Under current law, U.S. persons have a combined gift and estate tax exemption of $11.4 million, but decreasing to $5 million, annually indexed for inflation, at the end of 2025 absent a change in law. Your clients, depending on their circumstances, might consider using some of their exemption during their lifetime to gift all or a portion of their business to their successors or trusts for their benefit, lending funds to the next generation to help them acquire the company or some combination. Of importance, there are ways to retain control or remain involved in management while transferring economic rights to achieve estate tax savings.

One benefit of transferring business assets today is that future appreciation will be removed from a transferor’s estate. For example, if a person funds a trust with high growth assets worth $11 million and those assets appreciate to $16 million at his or her death, that person will have effectively shifted an extra $5 million to his or her beneficiaries free of gift and estate tax. 

With lifetime gifts, one forgoes a step-up in basis of the transferred assets upon the transferor’s death, which step-up could otherwise reduce or eliminate capital gains exposure on a subsequent sale of those assets. This is not of consequence, however, if the assets are not intended to be sold.

One estate-planning technique that magnifies the benefits of lifetime gifting is selling assets to a grantor trust in exchange for a promissory note. A “grantor trust” essentially means that the transferor continues to be treated as owner of the trust assets for income tax purposes. As a result of this status, there are no adverse income tax consequences to the sale transaction. In the usual case, the transferor sells an asset at its fair market value to a trust in exchange for a note that is either self-amortizing or, if the cash flow is not sufficient to amortize, interest only and a balloon payment of principal due at the end of the term. Assets that are either depressed in value or are expected to appreciate substantially should be selected for this purpose. The goal is to remove future asset appreciation, above the mandated interest rate, from the transferor’s estate. Fractional interest discounts may be available to make this technique even more effective at wealth transfer.

Forgoing succession planning can lead to calamity, or at least negative consequences. For instance, if a family business is transferred to the next generation without a succession plan in place, family members may be ill-equipped to lead; siblings may squabble over the direction of the company; the business may not have enough liquidity to remain family-owned; and the successors could end up selling the business below its optimized value.

As business, financial and health conditions can change rapidly, keeping succession planning and execution top of mind is critical. Far from morbid, anticipating personal and business life changes provides peace of mind and helps answer the critical question, “Who will take care of this winery or vineyard once I am no longer able?”
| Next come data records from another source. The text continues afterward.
theorem witness_StoresChangeExactlyTheirBytes :
    (.st64 7#5 1#5 8#15, 7#5, 0x1008#64, 8, 4) ∈ storeRows 7#5 1#5 7#5 31#5 8#15 named ∧
    (.cSt 1#5 31#5, 7#5, 0x10F8#64, 8, 2) ∈ storeRows 7#5 1#5 7#5 31#5 8#15 named ∧
    Reaches named true 0x10F8#64 8 (moved named true 0x10F8#64) 0x700F8 0#2 ∧
    Reaches named true 0x2FFC#64 4 (moved named true 0x2FFC#64) 0x80FFC 2#2 ∧
    Healthy (moved named true 0x10F8#64) ∧ CacheSound (moved named true 0x10F8#64) := by
  unfold Reaches Healthy QueueSound CacheSound State.Canonical; decide +kernel

/-- `addrs` with bytes 0x1000 to 0x100F watched for crew 1. -/
def watching : State := { addrs 4#8 with watchRanges := [⟨0#2, 1#7, 0x1000, 16, true, true⟩] }

theorem witness_FaultingAccessesTrapWithTheirAddress :
    (∃ p ∈ loadRows 8#5 1#5 7#5 0#5 1#15 named, p.1 = .ldI16 8#5 1#5 1#15 ∧ p.2.2.1 = 0x1001#64 ∧ p.2.2.2.1 = 2 ∧ (0x1001#64).toNat % 2 ≠ 0) ∧
    (∃ p ∈ storeRows 7#5 1#5 7#5 0#5 15#15 watching, p.1 = .st8 7#5 1#5 15#15 ∧ p.2.2.1 = 0x100F#64 ∧ p.2.2.2.1 = 1) ∧
    watching.watched watching.who true 0x100F#64 1 = true ∧ watching.watched watching.who true 0x1010#64 1 = false ∧
    (watching.translateFirst false true 0x3000#64).2 = .fault .protect ∧
    (watching.translateFirst false false 0x9000#64).2 = .fault (.absent none) := by decide +kernel

theorem witness_TrapsSaveTheContextAndQueueARecord : (addrs 4#8).me.run = some 4#8 ∧ (addrs 4#8).me.slot? 4#8 = some (slotAt 4#8 .running) ∧
    CacheSound (addrs 4#8) := by
  unfold CacheSound State.Canonical; decide +kernel

/-- A record of core 0 that names the coroutine of slot 9. -/
def record (code : BitVec 8) (detached : Bool) : Record := ⟨code, false, false, 9#18, 0x1000#64, 0x11#19, none, detached, 0#10⟩

/-- Slot 0 runs with a record open; slot 9 is held by it. -/
def handling (r : Record) : State :=
  let s := dev 0#8 { Ctx.reset with record := some r }
  { s with me := { s.me with slots := s.me.slots ++ [{ slotAt 9#8 .held with records := 1 }] } }

theorem witness_TretReturnsToTheRecordsEpc : (addrs 0#8).me.ctx.record = none ∧
    (handling (record 0x0E#8 false)).me.ctx.record = some (record 0x0E#8 false) ∧ (record 0x0E#8 false).code = 0x0E#8 ∧
    (handling (record 0x06#8 false)).me.ctx.record = some (record 0x06#8 false) ∧ (record 0x06#8 false).code ≠ 0x0E#8 ∧
    SlotsSound ((handling (record 0x06#8 false)).coreAt (coidCore 9#18)) ∧
    (((handling (record 0x06#8 false)).coreAt (coidCore 9#18)).slot? (coidSlot 9#18)).map
      (fun u => (u.state, u.records, u.crewFault, u.waitFor)) = some (.held, 1, false, .nothing) := by
  unfold SlotsSound; decide +kernel

/-- A state whose running coroutine has an operation on core 0's cell 0x100 still to send. -/
def behind (s : State) : State :=
  { s with me := { s.me with outq := [⟨s.opOf 3#8 (mkHandle 0#10 0#10 1#2 1#26 256#16) 1#64 0#3 0#64 true, 0, [], [], 0, 0#64⟩] } }

theorem witness_ControlRegistersTakeTheirWritableFields : assignedCreg 0x009#12 = false ∧ assignedCreg 0x033#12 = true ∧
    (addrs 4#8).sup = false ∧ assignedCreg 0xC16#12 = true ∧ (addrs 0#8).sup = true ∧ (addrs 4#8).statusPending 4#8 = false ∧
    (behind (addrs 4#8)).statusPending (behind (addrs 4#8)).slotNum = true := by decide +kernel

/-! ### Vector instructions -/

/-- `lanes` with another vtype and vl. -/
def shaped (vtype vl : Word) : State := lanes.updCtx fun c => { c with vtype := vtype, vl := vl }

/-- The state after a claim of registers. -/
def claimed (s : State) (dirty : Word) : State := (s.claimDirty dirty).1

theorem witness_IntegerVectorFormsActOnEachElement :
    (∀ f ∈ plainForms lanes true 2#5 1#5 1#5 0#4 (.vaddVv 2#5 1#5 1#5 0#4) (.vaddVx 2#5 1#5 1#5 0#4) none, f.legal = true) ∧
    VIssues lanes true (vBits 2#5 1) (claimed lanes (vBits 2#5 1)) ∧
    (plainForm (shaped 7#64 0x30003#64) true (.vdivVv 31#5 1#5 1#5 15#4) 4 31#5 1#5 (.reg 1#5) 15#4).legal = true ∧
    VIssues (shaped 7#64 0x30003#64) true (vBits 31#5 1) (claimed (shaped 7#64 0x30003#64) (vBits 31#5 1)) ∧
    (lanes.updCtx fun c => { c with status := 0x100#64 }).me.ctx.status.getLsbD 8 = true ∧
    shapeOk (shaped 0#64 0x8010801#64).me.ctx.vl (shaped 0#64 0x8010801#64).me.ctx.vtype = false ∧
    (plainForm (shaped 0x20#64 0#64) true (.vaddVv 1#5 2#5 2#5 0#4) 4 1#5 2#5 (.reg 2#5) 0#4).legal = false := by
  unfold VIssues State.Keeps; decide +kernel

/-- v1 = 1.5, −0.0 as f32, v2 = an f32 NaN; vl = 2 of f32. -/
def numbers : State := (shaped 9#64 0x20002#64).updCtx fun c => { c with
  v := (c.v.set 1 0x800000003FC00000#16384).set 2 0x7F800001#16384, fcr := 5#64 }

theorem witness_FloatVectorFormsRoundEachElementOnce :
    (∀ f ∈ plainForms numbers true 3#5 1#5 2#5 0#4 (.vfaddVv 3#5 1#5 2#5 0#4) (.vfaddVx 3#5 1#5 2#5 0#4) none, f.legal = true) ∧
    VIssues numbers true (vBits 3#5 1) (claimed numbers (vBits 3#5 1)) ∧ fcrRm numbers.me.ctx.fcr = 5 ∧
    (decide (8 ≤ vtEt numbers.me.ctx.vtype) && decide (vtEt numbers.me.ctx.vtype ≤ 11)) = true := by
  unfold VIssues State.Keeps; decide +kernel

theorem witness_WideningNarrowingAndSelection :
    (∀ f ∈ apartForms lanes true 4#5 1#5 1#5 0#4 2 1 (.vwaddVv 4#5 1#5 1#5 0#4) (.vwaddVx 4#5 1#5 1#5 0#4), f.legal = true) ∧
    VIssues lanes true (vBits 4#5 2) (claimed lanes (vBits 4#5 2)) ∧
    (∀ f ∈ apartForms lanes true 4#5 2#5 1#5 0#4 1 2 (.vnclipVv 4#5 2#5 1#5 0#4) (.vnclipVx 4#5 2#5 1#5 0#4), f.legal = true) ∧
    VIssues lanes true (vBits 4#5 1) (claimed lanes (vBits 4#5 1)) ∧
    (∀ f ∈ plainForms lanes (7#4 != 0#4) 4#5 1#5 1#5 7#4 (.vselVv 4#5 1#5 1#5 7#4) (.vselVx 4#5 1#5 1#5 7#4) none, f.legal = true) := by
  unfold VIssues State.Keeps; decide +kernel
The legal and tax aspects of business succession are key complementary pieces to the overall financial-planning puzzle of how to help a client position their family business to thrive even in their absence. By engaging in estate and succession planning today—ideally in concert with legal counsel—wealth management professionals can better set expectations, facilitate smooth transitions and maintain the legacy of their family business clients. Viewing wealth management as a continuum, succession planning is a process that, much like the grapes themselves, requires patience and routine tending.